Bagging operations, common in packaging and assisted living applications, are challenging due to a bag's complex deformable properties. To address this, we develop a robotic system for automated bagging tasks using an adaptive structure-of-interest (SOI) manipulation approach. Our method relies on real-time visual feedback to dynamically adjust manipulation without requiring prior knowledge of bag materials or dynamics. We present a robust pipeline featuring state estimation for SOIs using Gaussian Mixture Models (GMM), SOI generation via optimization-based bagging techniques, SOI motion planning with Constrained Bidirectional Rapidly-exploring Random Trees (CBiRRT), and dual-arm manipulation coordinated by Model Predictive Control (MPC). Experiments demonstrate the system's ability to achieve precise, stable bagging of various objects using adaptive coordination of the manipulators. The proposed framework advances the capability of dual-arm robots to perform more sophisticated automation of common tasks involving interactions with deformable objects.
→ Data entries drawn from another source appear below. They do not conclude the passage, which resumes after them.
-- ==== Sys2Proof/Machine/Cycle.lean ====
section
/-! DEFINITION. The step cycle (spec 40_step_control_flow R120, R121, R132). -/

namespace Sys2Proof.Machine

/-- R120: decode the fetched word and execute the instruction, the PC advanced before both; an invalid word raises. -/
def runWord (w : Word) (s : State) : Host.Outcome State Fault Refusal :=
  match decode w with
  | none => .next (raise .invalidOpcode w s)
  | some i => exec i s

/-- R120: one step of a core whose RUN is Running. A fetch that cannot complete raises before the advance (R121). -/
def fetchAndRun (s : State) : Host.Outcome State Fault Refusal :=
  match fetchWord s with
  | .error a => .next (raise .memoryAccessOutOfRange a s)
  | .ok w => runWord w (advancePc s)

/-- R120, R132: a core that waits or has faulted holds: no fetch, no change. -/
def cycle (s : State) : Host.Outcome State Fault Refusal :=
  match s.run with
  | .running => fetchAndRun s
  | .waitingForKey _ => .next s
  | .faulted _ _ => .next s

end Sys2Proof.Machine
end

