theorem exec_ldImm (x : Reg) (kk : Byte) (s : State) : exec (.ldImm x kk) s = .next (setReg x kk s) := rfl
theorem exec_addImm (x : Reg) (kk : Byte) (s : State) :
    exec (.addImm x kk) s = .next (setReg x (addResult (reg s x) kk) s) := rfl
theorem exec_ldReg (x y : Reg) (s : State) : exec (.ldReg x y) s = .next (setReg x (reg s y) s) := rfl
theorem exec_orReg (x y : Reg) (s : State) : exec (.orReg x y) s = .next (setReg x (reg s x ||| reg s y) s) := rfl
theorem exec_andReg (x y : Reg) (s : State) : exec (.andReg x y) s = .next (setReg x (reg s x &&& reg s y) s) := rfl
theorem exec_xorReg (x y : Reg) (s : State) : exec (.xorReg x y) s = .next (setReg x (reg s x ^^^ reg s y) s) := rfl
theorem exec_ldI (nnn : Addr) (s : State) : exec (.ldI nnn) s = .next (setI (addrOperand nnn) s) := rfl

theorem reg_setReg_same (x : Reg) (b : Byte) (s : State) : reg (setReg x b s) x = b := by
  rw [reg_setReg, if_pos rfl]

theorem reg_setReg_of_ne {x j : Reg} (b : Byte) (s : State) (hj : j ≠ x) : reg (setReg x b s) j = reg s j := by
  rw [reg_setReg, if_neg hj]

end Sys2Proof.Machine

namespace Sys2Proof.Safety

open Sys2Proof.Machine

/-- The frame of a single register write: the other registers, VF among them, and everything but V. -/
theorem setReg_frame (x : Reg) (b : Byte) (s : State) :
    (∀ j, j ≠ x → reg (setReg x b s) j = reg s j) ∧ ChangesOnly [.v] s (setReg x b s) :=
  ⟨fun _ hj => reg_setReg_of_ne b s hj, changesOnly_setReg x b s⟩

/-- Settles O19: each of the six is one `setReg` of `x`, so they share the frame of a register write and differ in the
byte written. -/
theorem plainRegisterResults : Obligations.PlainRegisterResults := by
  intro x y kk s
  refine ⟨⟨_, exec_ldImm x kk s, ?ldImm, setReg_frame x _ s⟩, ⟨_, exec_addImm x kk s, ?addImm, setReg_frame x _ s⟩,
    ⟨_, exec_ldReg x y s, ?ldReg, setReg_frame x _ s⟩, ⟨_, exec_orReg x y s, ?orReg, setReg_frame x _ s⟩,
    ⟨_, exec_andReg x y s, ?andReg, setReg_frame x _ s⟩, ⟨_, exec_xorReg x y s, ?xorReg, setReg_frame x _ s⟩⟩
  case ldImm => exact reg_setReg_same x kk s
  case addImm => rw [reg_setReg_same, addResult_toNat]
  case ldReg => exact reg_setReg_same x (reg s y) s
  case orReg => intro b; rw [reg_setReg_same, BitVec.getLsbD_or]
  case andReg => intro b; rw [reg_setReg_same, BitVec.getLsbD_and]
  case xorReg => intro b; rw [reg_setReg_same, BitVec.getLsbD_xor]

/-- Settles O20: the arm is one `setI`, and widening `nnn` to 16 bits keeps its value. -/
theorem indexLoad : Obligations.IndexLoad := by
  intro nnn s
  exact ⟨_, exec_ldI nnn s, addrOperand_toNat nnn, changesOnly_setI _ s⟩

end Sys2Proof.Safety

/-! PROOFS. Spec 42_alu: the instructions that write a result and then the flag VF (R155 to R160). -/

namespace Sys2Proof.Machine

theorem exec_addReg (x y : Reg) (s : State) : exec (.addReg x y) s =
    .next (setResultFlag x (addResult (reg s x) (reg s y)) (carry (reg s x) (reg s y)) s) := rfl
theorem exec_subReg (x y : Reg) (s : State) : exec (.subReg x y) s =
    .next (setResultFlag x (subResult (reg s x) (reg s y)) (notBorrow (reg s x) (reg s y)) s) := rfl
theorem exec_subnReg (x y : Reg) (s : State) : exec (.subnReg x y) s =
    .next (setResultFlag x (subResult (reg s y) (reg s x)) (notBorrow (reg s y) (reg s x)) s) := rfl
theorem exec_shr (x : Reg) (y : Nibble) (s : State) : exec (.shr x y) s =
    .next (setResultFlag x (shrResult (reg s x)) (shrOut (reg s x)) s) := rfl
theorem exec_shl (x : Reg) (y : Nibble) (s : State) : exec (.shl x y) s =
    .next (setResultFlag x (shlResult (reg s x)) (shlOut (reg s x)) s) := rfl

theorem flagByte_carry (a b : Byte) : flagByte (carry a b) = if 255 < a.toNat + b.toNat then 1 else 0 := by
  simp only [flagByte, carry, gt_iff_lt, decide_eq_true_eq]

theorem flagByte_notBorrow (a b : Byte) : flagByte (notBorrow a b) = if b.toNat ≤ a.toNat then 1 else 0 := by
  simp only [flagByte, notBorrow, ge_iff_le, decide_eq_true_eq]

theorem reg_setResultFlag_vf (x : Reg) (r : Byte) (c : Bool) (s : State) :
    reg (setResultFlag x r c s) vf = flagByte c := by
  rw [reg_setResultFlag, if_pos rfl]

theorem reg_setResultFlag_dest {x : Reg} (r : Byte) (c : Bool) (s : State) (hx : x ≠ vf) :
    reg (setResultFlag x r c s) x = r := by
  rw [reg_setResultFlag, if_neg hx, if_pos rfl]

theorem reg_setResultFlag_of_ne {x j : Reg} (r : Byte) (c : Bool) (s : State) (hx : j ≠ x) (hvf : j ≠ vf) :
    reg (setResultFlag x r c s) j = reg s j := by
  rw [reg_setResultFlag, if_neg hvf, if_neg hx]

end Sys2Proof.Machine

namespace Sys2Proof.Safety

open Sys2Proof.Machine

/-- The frame of a result and a flag: the registers other than the destination and VF, and everything but V. -/
theorem setResultFlag_frame (x : Reg) (r : Byte) (c : Bool) (s : State) :
    (∀ j, j ≠ x → j ≠ vf → reg (setResultFlag x r c s) j = reg s j) ∧ ChangesOnly [.v] s (setResultFlag x r c s) :=
  ⟨fun _ hx hvf => reg_setResultFlag_of_ne r c s hx hvf, changesOnly_setResultFlag x r c s⟩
翻译：装袋操作常见于包装和辅助生活应用中，但由于袋子复杂的可变形特性而颇具挑战。为此，我们开发了一种采用自适应兴趣结构（SOI）操控方法的机器人系统，用于自动化装袋任务。该方法依赖实时视觉反馈动态调整操控，无需预先了解袋子材料或动力学特性。我们提出一个稳健的流程，包括：利用高斯混合模型（GMM）进行SOI状态估计、基于优化的装袋技术生成SOI、采用约束双向快速探索随机树（CBiRRT）进行SOI运动规划，以及通过模型预测控制（MPC）协调双臂操控。实验表明，该系统能够通过机械臂的自适应协调，实现对不同物体的精确、稳定装袋。所提出的框架推进了双臂机器人执行涉及可变形物体交互的常见任务中更复杂自动化的能力。